I grinned. “It’s his sympathetic nature, inspector.”

“Yeah. Who carved her neck?”

“Search me. She told you, Wolfe. Pull him in and give him the works.”

“Was it Chapin?”

I shook my head. “If I know that secret, it’s buried here.” I tapped my chest.

“Much obliged. Now listen to me. I’m being serious. Am I on the level?”

“Absolutely.

“I am?”

“You know damn well you are.”

“Okay. Then I’m telling you, I didn’t come here to lift the silver. I’ve been after Chapin more than six
weeks, ever since Dreyer was croaked, and what I’ve got on him is exactly nothing. Maybe he killed Harrison, and I’m damn sure he killed Dreyer, and it looks like he got Hibbard, and he’s got me feeling like a Staten Island flatfoot. He’s as slick as a wet pavement. Right in a courtroom he confesses he committed murder, and the judge fines him fifty bucks for contempt of court! Later I find that he mentioned it beforehand to his publisher, as a publicity stunt! Covered everywhere. Is he slick?”

I nodded. “He’s slick.”

“Yes. Well, I’ve tried this and that. For one thing, I’ve got it figured that his wife hates him and she’s afraid of him, and probably she knows enough about it to fill out a hand for us, if we could get her to spill it. So when I heard that she had dashed up here to see Wolfe, I naturally surmised that he had learned things. And I want to say this. You don’t need to tell me a damn thing if you don’t want to. I’m not trying to horn in. But whatever you got out of that Chapin woman, maybe you can make better use of it if you see whether it fits a few pieces I’ve got hold of, and you’re welcome—”

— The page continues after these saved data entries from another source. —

-- ==== Sys2Proof/Machine/Integer.lean ====
section
/-! DEFINITION. Integer, predicate and group instructions (R233 to R261): the functions of each rule and
one meaning per instruction. -/

namespace Sys2Proof.Machine

/-! ## The integer mould (R235) -/

/-- One element of the integer mould: F takes the width and the values of a, b and c. -/
def mouldElem (m : BitVec 5) (w : Nat) (F : Nat → Int → Int → Int → Int) (a b c : Nat) : Nat :=
  let uns := m.getLsbD 0
  narrow uns (m.getLsbD 2) w (F w (elemInt uns w a) (elemInt uns w b) (elemInt uns w c))

/-- The integer mould of R235 on 32-bit operands: one element, or two halves apart. -/
def mould (m : BitVec 5) (F : Nat → Int → Int → Int → Int) (i : LaneIn) : Nat :=
  if m.getLsbD 1 then
    mouldElem m 16 F i.a i.b i.c +
      65536 * mouldElem m 16 F (i.a / 65536) (i.b / 65536) (i.c / 65536)
  else mouldElem m 32 F i.a i.b i.c

/-- How an immediate stands in an integer operand (R58). -/
def intImm (m : BitVec 5) : ImmKind := if m.getLsbD 1 then .half else .int

/-- An instruction of the integer mould. -/
def State.intOp (s : State) (i : Instr) (f : Fields) (F : Nat → Int → Int → Int → Int) : State :=
  s.aluLane i.shape f (intImm f.mod) (mould f.mod F)

/-- A 64-bit sum or product, narrowed (R237). -/
def wide64 (m : BitVec 5) (F : Int → Int → Int → Int) (wa wb : Nat) (i : LaneIn) : Nat :=
  let uns := m.getLsbD 0
  narrow uns (m.getLsbD 2) 64 (F (elemInt uns wa i.a) (elemInt uns wb i.b) (elemInt uns 64 i.c))

/-- Bit by bit on 32-bit words (R238). -/
def State.logicOp (s : State) (i : Instr) (f : Fields) (F : Word → Word → Word) : State :=
  s.aluLane i.shape f .int fun x => (F (BitVec.ofNat 32 x.a) (BitVec.ofNat 32 x.b)).toNat

/-! ## Functions of the rules -/

/-- SHL, SHRL and SHRA of one element (R240). -/
def shlElem (w a n : Nat) : Nat := if w ≤ n then 0 else a * 2 ^ n % 2 ^ w
def shrlElem (w a n : Nat) : Nat := if w ≤ n then 0 else a % 2 ^ w / 2 ^ n
def shraElem (w a n : Nat) : Nat :=
  if w ≤ n then (if toInt w a < 0 then 2 ^ w - 1 else 0) else intBits w (toInt w a / 2 ^ n)

/-- A shift on the whole operand, or on each half by the matching half of the count (R240). -/
def shiftBy (m : BitVec 5) (F : Nat → Nat → Nat → Nat) (i : LaneIn) : Nat :=
  if m.getLsbD 1 then
    F 16 (i.a % 65536) (i.b % 65536) + 65536 * F 16 (i.a / 65536) (i.b / 65536)
  else F 32 i.a i.b

/-- LOGIC3 (R239): bit i is tt[4a + 2b + c]. -/
def logic3 (tt : BitVec 8) (a b c : Nat) : Nat :=
  (List.range 32).foldl
    (fun acc k => acc + (truthBit tt (a.testBit k) (b.testBit k) (c.testBit k)).toNat * 2 ^ k) 0

/-- FSHL (R241). -/
def fshlFn (hi lo n : Nat) : Nat := (hi * 2 ^ 32 + lo) * 2 ^ min n 32 / 2 ^ 32 % 2 ^ 32

/-- The fields of a BFX or BFI control word (R242). -/
def ctrlPos (b : Nat) : Nat := b % 256
def ctrlLen (b : Nat) : Nat := min (b / 256 % 256) 32

/-- BFX (R242). -/
def bfxFn (uns : Bool) (a ctrl : Nat) : Nat :=
  let x := elemInt uns 32 a
  let len := ctrlLen ctrl
  let f := x / 2 ^ ctrlPos ctrl % 2 ^ len
  intBits 32 (if !uns && 0 < len && 2 ^ (len - 1) ≤ f then f - 2 ^ len else f)

/-- BFI (R242): bits pos to pos + len − 1 of base, up to bit 31, come from ins. -/
def bfiFn (ins ctrl base : Nat) : Nat :=
  (List.range 32).foldl (fun acc i =>
    let bit := if ctrlPos ctrl ≤ i ∧ i < ctrlPos ctrl + ctrlLen ctrl
      then ins.testBit (i - ctrlPos ctrl) else base.testBit i
    acc + bit.toNat * 2 ^ i) 0

/-- POPC, CLZ, CTZ and BREV (R243). -/
def popcFn (a : Nat) : Nat := ((List.range 32).filter a.testBit).length
def clzFn (a : Nat) : Nat := if a = 0 then 32 else 31 - a.log2
def ctzFn (a : Nat) : Nat := ((List.range 32).find? a.testBit).getD 32
def brevFn (a : Nat) : Nat :=
  (List.range 32).foldl (fun acc i => acc + (a.testBit (31 - i)).toNat * 2 ^ i) 0

/-- BPERM (R244). -/
def bpermFn (a b sel : Nat) : Nat :=
  (List.range 4).foldl (fun acc i =>
    let s := sel / 16 ^ i % 16
    let byte := (a + 2 ^ 32 * b) / 256 ^ (s % 8) % 256
    let v := if s < 8 then byte else if 128 ≤ byte then 255 else 0
    acc + v * 256 ^ i) 0

/-- ICVT (R250). -/
def icvtFn (into frm : IFmt) (wrap : Bool) (a : Nat) : Nat :=
  let x := elemInt (fmtUns frm) (fmtBits frm) a
  fmtWrite into (if wrap then x else fmtClamp into x)

/-- W(l) of R252: P0 to P6 in bits 6 to 0, and bit 7 set. -/
def predWord (p : BitVec 7) : Nat := p.toNat + 128

/-- Bit i of a ballot or a match (R258, R261): lane 32h + i. -/
def laneBits (hi : Bool) (p : Nat → Bool) : Nat :=
  (List.range 32).foldl (fun acc i => acc + (p (32 * hi.toNat + i)).toNat * 2 ^ i) 0

/-- The input of a lane, if it is active. -/
def laneOf (ins : List LaneIn) (l : Nat) : Option LaneIn := ins.find? fun i => i.lane == l

/-- The source lane of a SHFL (R259). -/
def shflSource (m : ShflMode) (lane b : Nat) : Int :=
  match m with
  | .idx => (b % 64 : Nat)
  | .up => (lane : Int) - toInt 32 b
  | .down => (lane : Int) + toInt 32 b
  | .xor => (lane ^^^ (b % 64) : Nat)

/-- SHFL (R259). -/
def shflFn (m : ShflMode) (width : Nat) (ins : List LaneIn) (i : LaneIn) : Nat :=
  let s := shflSource m i.lane i.b
  if 0 ≤ s ∧ s < width then ((laneOf ins s.toNat).map (·.a)).getD i.a else i.a

/-- REDUX (R260). -/
def reduxFn (o : ReduxOp) (m : BitVec 5) (ins : List LaneIn) : Nat :=
  let uns := m.getLsbD 0
  let xs := ins.map fun i => elemInt uns 32 i.a
  let z := fun (F : Int → Int → Int) => match xs with | [] => 0 | x :: t => t.foldl F x
  let n := fun (F : Nat → Nat → Nat) =>
    match ins with | [] => 0 | x :: t => (t.map (·.a)).foldl F x.a
  match o with
  | .add => narrow uns (m.getLsbD 2) 32 (z (· + ·))
  | .min => intBits 32 (z min)
  | .max => intBits 32 (z max)
  | .and => n (· &&& ·)
  | .or => n (· ||| ·)
  | .xor => n (· ^^^ ·)

/-- MATCH (R261). -/
def matchFn (all hi : Bool) (ins : List LaneIn) (i : LaneIn) : Nat :=
  if all then
    if ins.all fun j => j.a == i.a then laneBits hi fun l => (laneOf ins l).isSome else 0
  else laneBits hi fun l => (laneOf ins l).any fun j => j.a == i.a

/-! ## Special registers (R253 to R256) -/

/-- A position from a linear index (R131). -/
def posX (i nx : Nat) : Nat := i % nx
def posY (i nx ny : Nat) : Nat := i / nx % ny
def posZ (i nx ny : Nat) : Nat := i / (nx * ny)

/-- The value of a special register for a thread (R254). -/
def State.special (s : State) (x : Ctx) (lane : Nat) (t : Thread) (r : SReg) : Nat :=
  let c := s.core x.core
  let sd := c.sideD
  let l := s.launch sd.launch
  let e := l.env
  match r with
  | .tidX => if t.spawned then t.index else posX t.index e.tx
  | .tidY => if t.spawned then 0 else posY t.index e.tx e.ty
  | .tidZ => if t.spawned then 0 else posZ t.index e.tx e.ty
  | .ntidX => e.tx
  | .ntidY => e.ty
  | .ntidZ => e.tz
  | .teamX => posX sd.team e.gx
  | .teamY => posY sd.team e.gx e.gy
  | .teamZ => posZ sd.team e.gx e.gy
  | .nteamX => e.gx
  | .nteamY => e.gy
  | .nteamZ => e.gz
  | .lane => lane
  | .group => x.slot
  | .gwidth => (c.group x.slot).width
  | .core => x.core % 64
  | .pairside => x.core % 2
  | .cluster => clusterOf x.core
  | .die => dieOf x.core
  | .part => l.part
  | .clk => (x.e - c.clk0) % 2 ^ 64
  | .sib => if e.sibN = 0 then 0 else sd.team
  | .nsib => e.sibN
  | .trapcause => t.trapcause.toNat
  | .trapaddr => t.trapaddr.toNat
  | .trappc => t.trappc.toNat
  | .seed => t.seed.toNat
  | .leaseid => sd.launch

/-! ## Integer arithmetic (R235 to R237) -/

def execIaddW16 (x : Short16) (s : State) : Res :=
  .next (s.intOp (.iaddW16 x) x.fields fun _ a b _ => a + b)
def execIaddW32 (x : Short) (s : State) : Res :=
  .next (s.intOp (.iaddW32 x) x.fields fun _ a b _ => a + b)
def execIadd (f : Fields) (s : State) : Res := .next (s.intOp (.iadd f) f fun _ a b _ => a + b)
def execIsubW16 (x : Short16) (s : State) : Res :=
  .next (s.intOp (.isubW16 x) x.fields fun _ a b _ => a - b)
def execIsub (f : Fields) (s : State) : Res := .next (s.intOp (.isub f) f fun _ a b _ => a - b)

/-- The carry chain (R236): the sum or difference with the carry in, and the carry out written back
to the predicate that srcC names, in its sense. -/
def carryOut (f : Fields) (v : Nat) (co : Bool) : LaneOut :=
  match f.c with
  | .p n neg =>
    if n = 7 then LaneOut.of v
    else
      let m := BitVec.twoPow 7 n.toNat
      { LaneOut.of v with pmask := m, pval := if co != neg then m else 0 }
  | _ => LaneOut.of v

/-- IADDC (R236). -/
def execIaddc (f : Fields) (s : State) : Res :=
  .next (s.alu (Instr.iaddc f).shape f .int .int .int fun _ _ i =>
    let y := i.a + i.b + i.c
    carryOut f (y % 2 ^ 32) (2 ^ 32 ≤ y))
/-- ISUBB (R236). -/
def execIsubb (f : Fields) (s : State) : Res :=
  .next (s.alu (Instr.isubb f).shape f .int .int .int fun _ _ i =>
    let y := (i.a : Int) - i.b - i.c
    carryOut f (intBits 32 y) (y < 0))
def execIadd64 (f : Fields) (s : State) : Res :=
  .next (s.aluLane (Instr.iadd64 f).shape f .int (wide64 f.mod (fun a b _ => a + b) 64 64))
def execIsub64 (f : Fields) (s : State) : Res :=
  .next (s.aluLane (Instr.isub64 f).shape f .int (wide64 f.mod (fun a b _ => a - b) 64 64))
def execIneg (f : Fields) (s : State) : Res := .next (s.intOp (.ineg f) f fun _ a _ _ => -a)
def execIabs (f : Fields) (s : State) : Res := .next (s.intOp (.iabs f) f fun _ a _ _ => (a.natAbs : Int))
def execImulW16 (x : Short16) (s : State) : Res :=
  .next (s.intOp (.imulW16 x) x.fields fun _ a b _ => a * b)
def execImulW32 (x : Short) (s : State) : Res :=
  .next (s.intOp (.imulW32 x) x.fields fun _ a b _ => a * b)
def execImul (f : Fields) (s : State) : Res := .next (s.intOp (.imul f) f fun _ a b _ => a * b)
def execImulh (f : Fields) (s : State) : Res :=
  .next (s.intOp (.imulh f) f fun w a b _ => a * b / 2 ^ w)
def execImad (f : Fields) (s : State) : Res := .next (s.intOp (.imad f) f fun _ a b c => a * b + c)
def execImad64 (f : Fields) (s : State) : Res :=
  .next (s.aluLane (Instr.imad64 f).shape f .int (wide64 f.mod (fun a b c => a * b + c) 32 32))
def execIminW16 (x : Short16) (s : State) : Res :=
  .next (s.intOp (.iminW16 x) x.fields fun _ a b _ => min a b)
def execIminW32 (x : Short) (s : State) : Res :=
  .next (s.intOp (.iminW32 x) x.fields fun _ a b _ => min a b)
def execImin (f : Fields) (s : State) : Res := .next (s.intOp (.imin f) f fun _ a b _ => min a b)
def execImaxW16 (x : Short16) (s : State) : Res :=
  .next (s.intOp (.imaxW16 x) x.fields fun _ a b _ => max a b)
def execImax (f : Fields) (s : State) : Res := .next (s.intOp (.imax f) f fun _ a b _ => max a b)
def execIdiff (f : Fields) (s : State) : Res := .next (s.intOp (.idiff f) f fun _ a b _ => ((a - b).natAbs : Int))
def execIsad (f : Fields) (s : State) : Res :=
  .next (s.intOp (.isad f) f fun _ a b c => ((a - b).natAbs : Int) + c)

/-! ## Logic, shifts and fields (R238 to R244) -/

def execAndW16 (x : Short16) (s : State) : Res :=
  .next (s.logicOp (.andW16 x) x.fields fun a b => a &&& b)
def execAndW32 (x : Short) (s : State) : Res :=
  .next (s.logicOp (.andW32 x) x.fields fun a b => a &&& b)
def execAnd (f : Fields) (s : State) : Res := .next (s.logicOp (.and f) f fun a b => a &&& b)
def execOrW16 (x : Short16) (s : State) : Res :=
  .next (s.logicOp (.orW16 x) x.fields fun a b => a ||| b)
def execOr (f : Fields) (s : State) : Res := .next (s.logicOp (.or f) f fun a b => a ||| b)
def execXorW16 (x : Short16) (s : State) : Res :=
  .next (s.logicOp (.xorW16 x) x.fields fun a b => a ^^^ b)
def execXor (f : Fields) (s : State) : Res := .next (s.logicOp (.xor f) f fun a b => a ^^^ b)
def execAndn (f : Fields) (s : State) : Res := .next (s.logicOp (.andn f) f fun a b => a &&& ~~~b)
/-- A reading of the model: log 16, DEDUCED. -/
def execNot (f : Fields) (s : State) : Res := .next (s.logicOp (.not f) f fun a _ => ~~~a)
def execLogic3 (tt : BitVec 8) (f : Fields) (s : State) : Res :=
  .next (s.aluLane (Instr.logic3 tt f).shape f .int fun i => logic3 tt i.a i.b i.c)
def execShlW16 (x : Short16) (s : State) : Res :=
  .next (s.aluLane (Instr.shlW16 x).shape x.fields .int (shiftBy 0 shlElem))
def execShlW32 (x : Short) (s : State) : Res :=
  .next (s.aluLane (Instr.shlW32 x).shape x.fields .int (shiftBy 0 shlElem))
def execShl (f : Fields) (s : State) : Res :=
  .next (s.aluLane (Instr.shl f).shape f (intImm f.mod) (shiftBy f.mod shlElem))
def execShrlW16 (x : Short16) (s : State) : Res :=
  .next (s.aluLane (Instr.shrlW16 x).shape x.fields .int (shiftBy 0 shrlElem))
def execShrl (f : Fields) (s : State) : Res :=
  .next (s.aluLane (Instr.shrl f).shape f (intImm f.mod) (shiftBy f.mod shrlElem))
def execShraW16 (x : Short16) (s : State) : Res :=
  .next (s.aluLane (Instr.shraW16 x).shape x.fields .int (shiftBy 0 shraElem))
def execShra (f : Fields) (s : State) : Res :=
  .next (s.aluLane (Instr.shra f).shape f (intImm f.mod) (shiftBy f.mod shraElem))
def execRotl (f : Fields) (s : State) : Res :=
  .next (s.aluLane (Instr.rotl f).shape f .int fun i =>
    ((BitVec.ofNat 32 i.a).rotateLeft (i.b % 32)).toNat)
def execFshl (f : Fields) (s : State) : Res :=
  .next (s.aluLane (Instr.fshl f).shape f .int fun i => fshlFn i.a i.b i.c)
def execBfx (f : Fields) (s : State) : Res :=
  .next (s.aluLane (Instr.bfx f).shape f .int fun i => bfxFn (f.mod.getLsbD 0) i.a i.b)
def execBfi (f : Fields) (s : State) : Res :=
  .next (s.aluLane (Instr.bfi f).shape f .int fun i => bfiFn i.a i.b i.c)
def execPopc (f : Fields) (s : State) : Res :=
  .next (s.aluLane (Instr.popc f).shape f .int fun i => popcFn i.a)
def execClz (f : Fields) (s : State) : Res :=
  .next (s.aluLane (Instr.clz f).shape f .int fun i => clzFn i.a)
def execCtz (f : Fields) (s : State) : Res :=
  .next (s.aluLane (Instr.ctz f).shape f .int fun i => ctzFn i.a)
def execBrev (f : Fields) (s : State) : Res :=
  .next (s.aluLane (Instr.brev f).shape f .int fun i => brevFn i.a)
def execBperm (f : Fields) (s : State) : Res :=
  .next (s.aluLane (Instr.bperm f).shape f .int fun i => bpermFn i.a i.b i.c)

/-! ## Comparison, selection, moves and conversion (R245 to R250) -/

def execIcmp (r : Cmp) (f : Fields) (s : State) : Res :=
  .next (s.aluPred (Instr.icmp r f).shape f .int fun i =>
    let uns := f.mod.getLsbD 0
    cmpInt r (elemInt uns 32 i.a) (elemInt uns 32 i.b))
def execIsel (f : Fields) (s : State) : Res :=
  .next (s.aluLane (Instr.isel f).shape f .int fun i => if i.c = 1 then i.a else i.b)
def execMovW16 (x : Short16) (s : State) : Res :=
  .next (s.aluLane (Instr.movW16 x).shape x.movFields .int fun i => i.a)
def execMovW32 (x : Short) (s : State) : Res :=
  .next (s.aluLane (Instr.movW32 x).shape x.fields .int fun i => i.a)
def execMov (f : Fields) (s : State) : Res :=
  .next (s.aluLane (Instr.mov f).shape f .int fun i => i.a)
def execMovi (w : Wide) (s : State) : Res :=
  .next (s.aluLane (Instr.movi w).shape w.fields .int fun _ => w.imm.toNat)

/-- What MOVHI puts in flight (R248): the high register of the run alone is written; the push is the whole
run as it stands after the instruction, which for a G run holds for the inactive lanes too. -/
def Ctx.movhiLandings (x : Ctx) (w : Wide) : List Landing :=
  let hi : DWord := w.imm.setWidth 64 <<< 32
  let mask : DWord := BitVec.allOnes 64 <<< 32
  let gl : List Landing :=
    match w.dst, x.actives with
    | .g r, _ :: _ => [x.landing (x.e + 3) 0 (.g (r.toNat + 1) w.imm)]
    | _, _ => []
  let base : Option (Nat × Nat) := match w.dst with
    | .v r _ => some (r.toNat, 2)
    | .g r => some (256 + r.toNat, 2)
    | _ => none
  let push := fun l =>
    [x.landing x.e l (.push (x.thread l).lv.ctx (BitVec.ofNat 64 (x.prior l)) (some x.tag)),
     x.landing (x.e + 3) l (.latch x.tag (x.thread l).lv.ctx mask hi base)]
  let lane := fun l =>
    (match w.dst with
     | .v r _ => [x.landing (x.e + 4) l (.v (r.toNat + 1) (BitVec.allOnes 32) w.imm)]
     | _ => []) ++ push l
  let idle := fun l => match w.dst, x.actives with
    | .g _, _ :: _ => push l
    | _, _ => [x.idlePush l (x.prior l)]
  gl ++ x.actives.flatMap lane ++ (x.lanes.filter fun l => !x.active l).flatMap idle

“But, inspector. Wait a minute. If you think she came here friendly, to dump the can, how do you account for her calling up to get Wolfe arrested?”

“Now, sonny.” Cramer’s sharp eyes twinkled at me. “Didn’t I say I’ve known Nero Wolfe longer than you have? If he wanted me to think she hadn’t got confidential with him, that would be about exactly what he would tell her to do.”

I laughed. While I was laughing it occurred to me that it wouldn’t do any particular harm if Cramer continued to nurse that notion, so I laughed some more. I said, “He might, he sure might, but he didn’t.
Why she phoned you to arrest him—wait till I get a chance to tell Wolfe about it—why she did that, she’s psychopathic. So’s her husband. They’re both psychopathic. That’s Park Avenue for batty.”

Cramer nodded. “I’ve heard the word. We’ve got a department—oh, well …”

“And you’re damn sure he killed Dreyer.”

He nodded again. “I think Dreyer was murdered by Paul Chapin and Leopold Elkus.”